Capacitor on the output

[Ed]

I've noticed on some circuits that op-amps sometimes have a capacitor on the
output (in series). For example, the circuit I'm looking at has an LM741
op-amp with a 0.02uF capacitor on the output. What is the purpose of this
capacitor? Is it just to filter out noise? How do you calculate the value
of the required capacitor (does some magic formula exist)?

 

[John Popelish]

Ed wrote:

I've noticed on some circuits that op-amps sometimes have a capacitor on the
output (in series). For example, the circuit I'm looking at has an LM741
op-amp with a 0.02uF capacitor on the output. What is the purpose of this
capacitor? Is it just to filter out noise? How do you calculate the value
of the required capacitor (does some magic formula exist)?

A capacitor in series with the signal path acts as a high pass filter,
blocking any DC in the signal from passing through while letting
frequencies of interest an easy path.

--
John Popelish

 

[Bob Masta]

On Wed, 28 Jul 2004 17:16:00 -0400, John Popelish <jpopelish@rica.net>
wrote:

Ed wrote:

I've noticed on some circuits that op-amps sometimes have a capacitor on the
output (in series). For example, the circuit I'm looking at has an LM741
op-amp with a 0.02uF capacitor on the output. What is the purpose of this
capacitor? Is it just to filter out noise? How do you calculate the value
of the required capacitor (does some magic formula exist)?
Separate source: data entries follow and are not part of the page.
/-- The tick that begins the next stride (R29): the clock, STRIDE_COUNT, the stride's length and stretch (R43), overruns (R41), step bases, outcomes that take effect (R288), monitors. A follower without the tick's symbol goes on by its own timeline and counts it (R341). -/
def State.tick (s : State) : State :=
  let st := s.hw.blkState pgTimebase
  if st ≠ 2 ∧ st ≠ 3 then s
  else
    let h := s.hw
    let n := (h.stride + 1) % 2 ^ 48
    let missed := h.tbRole = 2 && st = 2 && (Tab.find h.tb.due n).isNone
    let h := match missed, h.masterLink with
      | true, some k => (h.count (pgPort k.port + Reg.port.opTbMissed) 0 32 1).raise (pgPort k.port) 15
      | _, _ => h
    let h := h.atLeast ((Tab.find h.tb.due n).getD (h.clk.tickAt + h.curLen))
    let len := h.lenOf n
    let long := h.isStretched n
    let h := (h.setReg64 (pgTimebase + Reg.timebase.strideCountLo) n).setRegN (pgTimebase + Reg.timebase.curStrideLen) len
    let h := { h with clk := { h.clk with tickAt := h.clk.now, ticks := (h.clk.now :: h.clk.ticks).take 1024 } }
    let h := h.onTb fun t => { t with due := t.due.filter fun x => decide (x.1 > n), lens := t.lens.filter fun x => decide (x.1 > n), stretched := t.stretched.filter fun x => decide (x > n) }
    let k := pgTimebase + Reg.timebase.stretchCountLo
    let h := if long then (h.setReg64 k ((h.reg64 k + 1) % 2 ^ 48)).raise pgTimebase 12 else h
    let bases := (List.finRange 4).filter fun p => h.planRunning p && (h.pad p).stepBase = n
    let h := bases.foldl Hw.stepBaseTick (h.overrunTick n)
    let s := (List.finRange 4).foldl State.commitTick { s with hw := h }
    s.onHw fun h => h.monitorsTick bases
/-- TICK (R29). -/
def execTick (s : State) : Res := .next s.tick
/-- TIMING_FRAME_LOST: the tick fires one stride after the previous one (R341). -/
def execTimingFrameLost (s : State) : Res :=
  .next (if s.hw.tbRole = 2 && s.hw.blkState pgTimebase = 2 && (Tab.find s.hw.tb.due ((s.hw.stride + 1) % 2 ^ 48)).isNone then s.tick else s)
/-- TICK_FLIT_ORIGINATE: the tick root sends the next tick's flit from the module's own timebase, unless the module follows (R158). -/
def execTickFlitOriginate (s : State) : Res :=
  .next (s.onHw fun h =>
    let st := h.blkState pgTimebase
    if (st = 2 && h.tbRole ≠ 2) || st = 3 then h.tickFlit ((h.stride + 1) % 2 ^ 48) (h.lenOf (h.stride + 1)) (h.clk.tickAt + h.curLen) else h)

/-- SET_PERIOD (R30): the state conditions first, then the values. -/
def execSetPeriod (p : Path) (s : State) : Res :=
  .next (runCmd s p pgTimebase 0x01 (s.hw.mayCommand p pgTimebase none) [0, 1, 2, 3] fun s =>
    let h := s.hw
    let per := h.fld (pgTimebase + Reg.timebase.stridePeriodNext) 0 20
    let inc := h.fld (pgTimebase + Reg.timebase.stretchIncrementNext) 0 20
    let at_ := h.reg64 (pgTimebase + Reg.timebase.applyAtLo) % 2 ^ 48
    if h.tbRole ≠ 1 || h.tb.pend.isSome || h.anyPlan then (.illegal, s)
    else if per < 4000 ∨ 1000000 < per ∨ inc < 500 ∨ 1000000 < inc ∨ at_ < h.stride + 16 then (.badArg, s)
    else (.ok, s.onHw fun h => h.onTb fun t => { t with pend := some (per, inc, at_) }))
/-- PERIOD_APPLY: at the tick that begins APPLY_AT the new values are in force, and a running plan's step ends and the plan halts (R30, R31). -/
def execPeriodApply (s : State) : Res :=
  .next <|
    match s.hw.tb.pend with
    | some (p, i, at_) =>
      if s.hw.stride < at_ then s
      else
        let s := s.onHw fun h =>
          let h := (h.setRegN (pgTimebase + Reg.timebase.stridePeriod) p).setRegN (pgTimebase + Reg.timebase.stretchIncrement) i
          (h.onTb fun t => { t with pend := none }).raise pgTimebase 11
        (List.finRange 4).foldl State.periodAbort s
    | none => s

end Sys2Proof.Machine
end

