/-- A path that a code and a port stand for. -/
def pathOf (code : Nat) : Path := if code = 1 then .h0 else if code = 2 then .h1 else .rm
/-- BIND_AP begins: the port reads the descriptor (R353, R364). -/
def execBindAp (p : Path) (x : HostId) (s : State) : Res :=
  .next (runCmd s p (pgHostPort x) 0x01 (s.hw.mayCommand p (pgHostPort x) none) [2] fun s =>
    let h := s.hw
    let pg := pgHostPort x
    if !h.ready then (.illegal, s)
    else if (Tab.find h.hp.binding x.val).isSome then (.busy, s)
    else
      let cfg := h.regN (pg + Reg.hostPort.hpApCfg)
      let ap : Aperture := { handle := h.reg64 (pg + Reg.hostPort.hpApHandleLo) % 2 ^ 48, tier := bitsOf cfg 0 1, write := bitOf cfg 1, pad := bitsOf cfg 2 2,
                             offset := h.reg64 (pg + Reg.hostPort.hpApOffsetLo) }
      (.busy, s.onHw fun h => h.onHp fun y => { y with binding := Tab.set y.binding x.val (h.fld (pg + Reg.hostPort.hpApSel) 0 4, p.code, ap) }))
/-- The result of a bind, once the descriptor is read (R353). -/
def Hw.bindResult (h : Hw) (x : HostId) (w : Nat) (ap : Aperture) : CmdRes :=
  match h.obj ap.handle with
  | none => .badArg
  | some o =>
    if !h.holds x ap.pad || (o.owner ≠ ap.pad && !bitOf o.share ap.pad) || (ap.write && (decide (o.owner ≠ ap.pad) || o.cls = 3 || o.comp)) || ap.offset % 65536 ≠ 0 then .badArg
    else if (Tab.find h.hp.aps (apKey x w)).isSome || (if ap.tier = 0 then !o.inT0 else !o.inT1) then .illegal
    else if o.pins ≥ 255 ∨ ap.offset ≥ o.size then .limit
    else .ok
/-- BIND_AP_DONE (R353). -/
def execBindApDone (x : HostId) (s : State) : Res :=
  .next (s.onHw fun h =>
    match Tab.find h.hp.binding x.val with
    | some (w, code, ap) =>
      let r := h.bindResult x w ap
      let h := h.onHp fun y => { y with binding := Tab.erase y.binding x.val }
      let h := match r, h.obj ap.handle with
        | .ok, some o => (h.setObj ap.handle { o with pins := o.pins + 1 }).onHp fun y => { y with aps := Tab.set y.aps (apKey x w) ap }
        | _, _ => h
      let h := h.cmdResult (pathOf code) (pgHostPort x) 0x01 r
      if r = .illegal then h.raise (pgHostPort x) 0 else h
    | none => h)
/-- Bindings end and their pins are released. -/
def Hw.unbind (h : Hw) (x : HostId) (which : Nat → Aperture → Bool) : Hw :=
  h.hp.aps.foldl (fun h a =>
    if a.1 / 16 = x.val && which (a.1 % 16) a.2 then (h.unpinAll [a.2.handle]).onHp fun y => { y with aps := Tab.erase y.aps a.1 } else h) h
/-- UNBIND_AP (R353). -/
def execUnbindAp (p : Path) (x : HostId) (s : State) : Res :=
  .next (plainCmd s p (pgHostPort x) 0x02 (s.hw.mayCommand p (pgHostPort x) none) [2] fun h =>
    h.unbind x fun w _ => w = h.fld (pgHostPort x + Reg.hostPort.hpApSel) 0 4)
/-- ASSIGN_CHANNEL (R356, R364). -/
def execAssignChannel (p : Path) (x : HostId) (s : State) : Res :=
  .next (runCmd s p (pgHostPort x) 0x03 (s.hw.mayCommand p (pgHostPort x) none) [2] fun s =>
    let arg := s.hw.regN (pgHostPort x + Reg.hostPort.hpArg)
    let m : MvLoc := .host x ⟨arg % 8, Nat.mod_lt _ (by decide)⟩
    if !s.hw.ready then (.illegal, s)
    else if !s.hw.holds x (bitsOf arg 4 2) then (.badArg, s)
    else if s.hw.blkState m.page ≠ 0 then (.illegal, s)
    else (.ok, s.onHw fun h => h.setFld (m.page + Reg.mover.mvrCtrl) 4 2 (bitsOf arg 4 2)))
/-- HP CLEAR_COUNTERS (R366). -/
def execHpClearCounters (p : Path) (x : HostId) (s : State) : Res :=
  .next (plainCmd s p (pgHostPort x) 0x04 (s.hw.mayCommand p (pgHostPort x) none) [2] fun h =>
    h.clearRegs (pgHostPort x) [Reg.hostPort.hpDenied, Reg.hostPort.hpApFault, Reg.hostPort.hpEvtSent])

/-- The host channels of a port. -/
def hostChannels (x : HostId) : List MvLoc := (List.finRange 8).map fun c => .host x c
/-- A channel drains and ends ACTIVE and SHADOW with STOPPED (R236, R356). -/
def Hw.mvStopAll (h : Hw) (m : MvLoc) : Hw :=
  let h := match (h.mvAt m).active with
    | some a => h.setXfer m { a with ending := a.ending.or (some 13) }
    | none => h
  h.endShadow m 13
/-- A channel abandons what it has outstanding at the host: reads, and the read that ends a transfer to the host (R356). -/
def Hw.mvAbandon (h : Hw) (m : MvLoc) : Hw :=
  h.onXfer m fun a => { a with reads := if dSrcHost a.desc then [] else a.reads, acc := if a.flushed then a.sent else a.acc }
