/-- CEIL_THERM falls one gait, to no lower than TROT: event, count, at once in the clusters (R376, R380). -/
def Hw.ceilFall (h : Hw) (f : Field) (dest : Nat) : Hw :=
  let old := h.gaitFld f 4
  if old ≥ dest then h
  else
    let h := ((h.setCeilTherm f dest).raise (pgFieldPower f) 9).count (pgFieldPower f + Reg.fieldPower.ptThrottleCount) 0 16 (dest - old)
    h.gaitApply f
/-- The orderly removal of a field: DRAINING, its main path due (R316). -/
def Hw.drainField (h : Hw) (f : Field) : Hw :=
  if h.blkState (pgFieldPower f) ≠ 2 then h
  else (h.setBlkState (pgFieldPower f) 3).onFr fun x => { x with todo := if x.todo.contains (fieldUnit f.val) then x.todo else x.todo ++ [fieldUnit f.val] }
/-- Two consecutive samples of a sensor at or above TRIP (R380). -/
def Hw.tripCount (h : Hw) (sensor : Nat) (at_ : Bool) : Hw × Bool :=
  let n := if at_ then Tab.get h.pw.tripSamples sensor 0 + 1 else 0
  (h.onPw fun p => { p with tripSamples := if n = 0 then Tab.erase p.tripSamples sensor else Tab.set p.tripSamples sensor n }, decide (n ≥ 2))
/-- A byte in °C. -/
def degByte (t : Int) : Nat := twos 8 (t / 16)
/-- The largest of some temperatures. -/
def maxInt (l : List Int) : Int := match l with | [] => 0 | a :: r => r.foldl max a
/-- A memory site's MS_TEMP, with double refresh from 85 °C (R184). -/
def Hw.stackTemp (h : Hw) (site : Nat) (t : Int) : Hw :=
  let pg := pageBase (site / 2) 6 (1 + site % 2) 0
  let k := pg + Reg.msite.msTemp
  let hot := decide (t ≥ 85 * 16)
  let was := h.bit k 8
  let h := h.setRegN k (degByte t + (b2n hot) <<< 8)
  if hot = was then h else h.raise pg 10
/-- The junction's and the field's other conditions of one sample: what falls, stops or is reported (R380). The second part says whether the field trips. -/
def Hw.fieldTemps (h : Hw) (f : Field) (j : Int) (stackT : List Int) (optic stage : Int) : Hw × Bool :=
  let pg := pgFieldPower f
  let th := fun (i : Nat) => 16 * (h.fld (pgPower + Reg.powerGlobal.ptThresh) (8 * i) 8 : Int)
  let st := maxInt stackT
  let warn := decide (j ≥ th 0) || decide (st ≥ 90 * 16) || decide (optic ≥ 75 * 16)
  let limit := decide (j ≥ th 2) || decide (st ≥ 100 * 16) || decide (optic ≥ 85 * 16)
  let (h, t0) := h.tripCount (4 * f.val) (decide (j ≥ th 3))
  let (h, t1) := h.tripCount (4 * f.val + 1) (decide (st ≥ 105 * 16))
  let (h, t2) := h.tripCount (4 * f.val + 2) (decide (stage ≥ 110 * 16))
  let h := if warn then h.raise pg 8 else h
  let h := if limit then h.raise pg 11 else h
  let h := h.onPw fun p => { p with
    holding := if warn || limit then Tab.set p.holding f.val (b2n warn + 2 * b2n limit) else Tab.erase p.holding f.val
    coolSince := if j ≤ th 0 then (if (Tab.find p.coolSince f.val).isSome then p.coolSince else Tab.set p.coolSince f.val h.clk.now) else Tab.erase p.coolSince f.val }
  let trot := h.gaitFld f 4 = 2
  let h := if j ≥ th 1 then
      (if (Tab.find h.pw.stepAt f.val).isSome then h
       else (h.ceilFall f (min 2 (h.gaitFld f 4 + 1))).onPw fun p => { p with stepAt := Tab.set p.stepAt f.val h.clk.now })
    else h.onPw fun p => { p with stepAt := Tab.erase p.stepAt f.val }
  let h := if j ≥ th 2 then (if trot then h.drainField f else h.ceilFall f 2) else h
  let h := if st ≥ 100 * 16 then h.drainField f else h
  let h := if optic ≥ 85 * 16 then
      (if h.pw.opticOff.contains f.val then h
       else (portLinks f).foldl (fun h k => h.opDown k 0) (h.onPw fun p => { p with opticOff := p.opticOff ++ [f.val] }))
    else if optic < 75 * 16 ∧ h.pw.opticOff.contains f.val then (h.onPw fun p => { p with opticOff := p.opticOff.erase f.val }).portEnable f
    else h
  (h, t0 || t1 || t2)
/-- PT_HARNESS_MAX: the hottest of each kind over the fields (R385). -/
def Hw.harnessMax (h : Hw) (die : Int) : Hw :=
  let best := fun (lo : Nat) => ((List.finRange 48).map fun f => signOf 8 (h.fld (pgFieldPower f + Reg.fieldPower.ptHarness) lo 8)).foldl max (-128)
  h.setRegN (pgPower + Reg.powerGlobal.ptHarnessMax)
    (twos 8 (max (best 0) (best 8)) + twos 8 (best 16) <<< 8 + twos 8 (best 24) <<< 16 + degByte die <<< 24)
/-- Coolant inlets and outlets: shown in 0.25 °C, HOT and FLOW_LOW (R380, R385). -/
def Hw.coolantTemps (h : Hw) (ti dest bi bo : Int) : Hw :=
  let q := fun (a b : Int) => twos 8 (a / 4) + twos 8 (b / 4) <<< 8
  let h := (h.setRegN (pgPower + Reg.powerGlobal.ptCoolantTop) (q ti dest)).setRegN (pgPower + Reg.powerGlobal.ptCoolantBot) (q bi bo)
  let hot := decide (ti ≥ 640) || decide (bi ≥ 640)
  let low := decide (dest - ti ≥ 224) || decide (bo - bi ≥ 224)
  let h := if hot then h.raise pgPower 10 else h
  let h := if low then h.raise pgPower 11 else h
  h.onPw fun p => { p with coolant := b2n hot + 2 * b2n low }
/-- One sampling of a field's sensors and the harness's, corrected by calibration (R380, R391, R403). The second part says whether the field trips, the third whether the Ringmaster die does. -/
def Hw.tempsIn (h : Hw) (f : Field) (t : FieldTemps) (u : HarnessTemps) : Hw × Bool × Bool :=
  let pg := pgFieldPower f
  let cal := fun (inst : Nat) (v : Int) => v + h.calEff 5 inst
  let s := (List.range 5).map fun i => cal (5 * f.val + i) (t.s.getD i 0)
  let stackT := (List.range 2).map fun i => cal (240 + 2 * f.val + i) (t.stackT.getD i 0)
  let optic := cal (240 + 96 + f.val) t.optic
  let stage := cal (240 + 144 + f.val) t.stage
  let die := cal (240 + 192) u.die
  let j := maxInt s
  let w := fun (i : Nat) => twos 16 (s.getD i 0)
  let h := ((h.setRegN (pg + Reg.fieldPower.ptTemp01) (w 0 + w 1 <<< 16)).setRegN (pg + Reg.fieldPower.ptTemp23) (w 2 + w 3 <<< 16)).setRegN
    (pg + Reg.fieldPower.ptTemp4) (w 4 + twos 16 j <<< 16)
  let h := h.setFld (pg + Reg.fieldPower.ptTempPeak) 0 16 (twos 16 (max j (signOf 16 (h.fld (pg + Reg.fieldPower.ptTempPeak) 0 16))))
  let h := h.setRegN (pg + Reg.fieldPower.ptHarness) (degByte (stackT.getD 0 0) + degByte (stackT.getD 1 0) <<< 8 + degByte optic <<< 16 + degByte stage <<< 24)
  let h := (h.stackTemp (2 * f.val) (stackT.getD 0 0)).stackTemp (2 * f.val + 1) (stackT.getD 1 0)
  let h := if h.fieldOn f then
      (List.range 10).foldl (fun h i => h.monSample f 3 i (if i < 5 then s.getD i 0 else if i = 5 then j else if i < 8 then stackT.getD (i - 6) 0 else if i = 8 then optic else stage)) h
    else h
  let h := (h.harnessMax die).coolantTemps (cal (240 + 193) u.topIn) (cal (240 + 194) u.topOut) (cal (240 + 195) u.botIn) (cal (240 + 196) u.botOut)
  let (h, off) := h.tripCount 192 (decide (die ≥ 110 * 16))
  let (h, tripped) := if h.fieldOn f then h.fieldTemps f j stackT optic stage else (h, false)
  (h.showThermal, tripped, off)
/-- THROTTLE_STEP: each 1 ms at or above THROTTLE (R380). -/
def execThrottleStep (f : Field) (s : State) : Res :=
  .next (s.onHw fun h =>
    match Tab.find h.pw.stepAt f.val with
    | some t =>
      let h := h.atLeast (t + 1000000)
      (h.ceilFall f (min 2 (h.gaitFld f 4 + 1))).onPw fun p => { p with stepAt := Tab.set p.stepAt f.val h.clk.now }
    | none => h)
/-- CEIL_RELEASE: after 10 ms at or below WARN; at the paddock's next boundary, at once without a plan (R381). -/
def execCeilRelease (f : Field) (s : State) : Res :=
  .next (s.onHw fun h =>
    match Tab.find h.pw.coolSince f.val with
    | some t =>
      if h.gaitFld f 4 = 0 || h.pw.thermUp.contains f.val then h
      else
        let h := h.atLeast (t + 10000000)
        let h := h.onPw fun p => { p with coolSince := Tab.set p.coolSince f.val h.clk.now }
        if (match h.paddockOfField f with | some n => decide (3 ≤ h.slotState n) | none => false) then h.onPw fun p => { p with thermUp := p.thermUp ++ [f.val] }
        else (h.thermRise f).gaitApply f
    | none => h)
/-- POWER_AVERAGE: averages over 1 ms of the input (W) and of each field; the cap lowers or releases CEIL_POWER at the next boundary (R382, R384, R385). -/
def execPowerAverage (a : Nat) (k : List Nat) (s : State) : Res :=
  .next (s.onHw fun h =>
    let watt := ((a : Int) * (1000000 + h.calEff 10 0) / 1000000).toNat
    let h := h.setFld (pgPower + Reg.powerGlobal.ptInputP) 16 16 watt
    let pk := pgPower + Reg.powerGlobal.ptInputPeak
    let h := h.setFld pk 0 16 (max (h.fld pk 0 16) (min watt 65535))
    let h := (List.finRange 48).foldl (fun h f =>
      let kk := pgFieldPower f + Reg.fieldPower.ptPower
      let v := min (k.getD f.val 0) 65535
      let h := (h.setFld kk 0 16 v).setFld kk 16 16 (max (h.fld kk 16 16) v)
      if h.gaitFld f 12 = 1 || h.gaitFld f 12 = 2 then h.count (pgFieldPower f + Reg.fieldPower.ptThrottleCount) 16 16 1 else h) h
    let cap := h.fld (pgPower + Reg.powerGlobal.ptPowerCap) 0 16
    let planned := ((List.finRange 48).filter fun f => match h.paddockOfField f with | some n => decide (3 ≤ h.slotState n) | none => false).map (·.val)
    if watt > cap then (h.onPw fun p => { p with powerDown := planned, powerUp := [], lowAverages := 0 }).raise pgPower 12
    else if 10 * watt < 9 * cap then
      h.onPw fun p =>
        if p.lowAverages + 1 ≥ 100 then { p with lowAverages := 0, powerUp := ((List.finRange 48).filter fun f => decide (h.gaitFld f 8 > 0)).map (·.val) }
        else { p with lowAverages := p.lowAverages + 1 }
    else h.onPw fun p => { p with lowAverages := 0 })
A capacitor in series with the signal path acts as a high pass filter,
blocking any DC in the signal from passing through while letting
frequencies of interest an easy path.

The value of the capacitor depends upon the input impedance of
the circuit that follows it, and the frequencies that you want to
allow to pass. Normally, we consider the "cutoff" frequency to
be that where the output is reduced by 3 dB (0.707). At lower
frequencies, the output is reduced even more, proportional
to the frequency: Every halving of the frequency below cutoff
results in a halving of the output level (-6 dB / octave).

The formula for the cutoff is F3 = 1 / (2 * pi * R * C)
where F3 is the cutoff frequency in Hertz,
R is the following stage input impedance
in ohms, and C is the capacitance in *Farads*.
You can rearrange this to C = 1 / (2 * pi * F3 * C)
when you are trying to pick a C from design
considerations. In your example case, if the
following stage happens to have an input
impedance of 100K the F3 would be
F3 = 1 / (2 * pi * 100000 * 0.02x10^-6) = 79.6 Hz.

Hope this helps!





Bob Masta
dqatechATdaqartaDOTcom

D A Q A R T A
Data AcQuisition And Real-Time Analysis
www.daqarta.com

 

[Activ8]

On Thu, 29 Jul 2004 12:24:21 GMT, Bob Masta wrote:

On Wed, 28 Jul 2004 17:16:00 -0400, John Popelish <jpopelish@rica.net
wrote:

Ed wrote:

I've noticed on some circuits that op-amps sometimes have a capacitor on the
output (in series). For example, the circuit I'm looking at has an LM741
op-amp with a 0.02uF capacitor on the output. What is the purpose of this
capacitor? Is it just to filter out noise? How do you calculate the value
of the required capacitor (does some magic formula exist)?

A capacitor in series with the signal path acts as a high pass filter,
blocking any DC in the signal from passing through while letting
frequencies of interest an easy path.


The value of the capacitor depends upon the input impedance of
the circuit that follows it, and the frequencies that you want to
allow to pass. Normally, we consider the "cutoff" frequency to
be that where the output is reduced by 3 dB (0.707). At lower
frequencies, the output is reduced even more, proportional
to the frequency: Every halving of the frequency below cutoff
results in a halving of the output level (-6 dB / octave).

The formula for the cutoff is F3 = 1 / (2 * pi * R * C)
where F3 is the cutoff frequency in Hertz,
R is the following stage input impedance
in ohms, and C is the capacitance in *Farads*.
You can rearrange this to C = 1 / (2 * pi * F3 * C)
^^^^^^^^^^^^^^^^^^^^^^^^^^

C = 1 / (2 * pi * F3 * R)
^^^

when you are trying to pick a C from design
considerations. In your example case, if the
following stage happens to have an input
impedance of 100K the F3 would be
F3 = 1 / (2 * pi * 100000 * 0.02x10^-6) = 79.6 Hz.

Hope this helps!

Bob Masta
dqatechATdaqartaDOTcom

D A Q A R T A
Data AcQuisition And Real-Time Analysis
www.daqarta.com

--
Best Regards,
Mike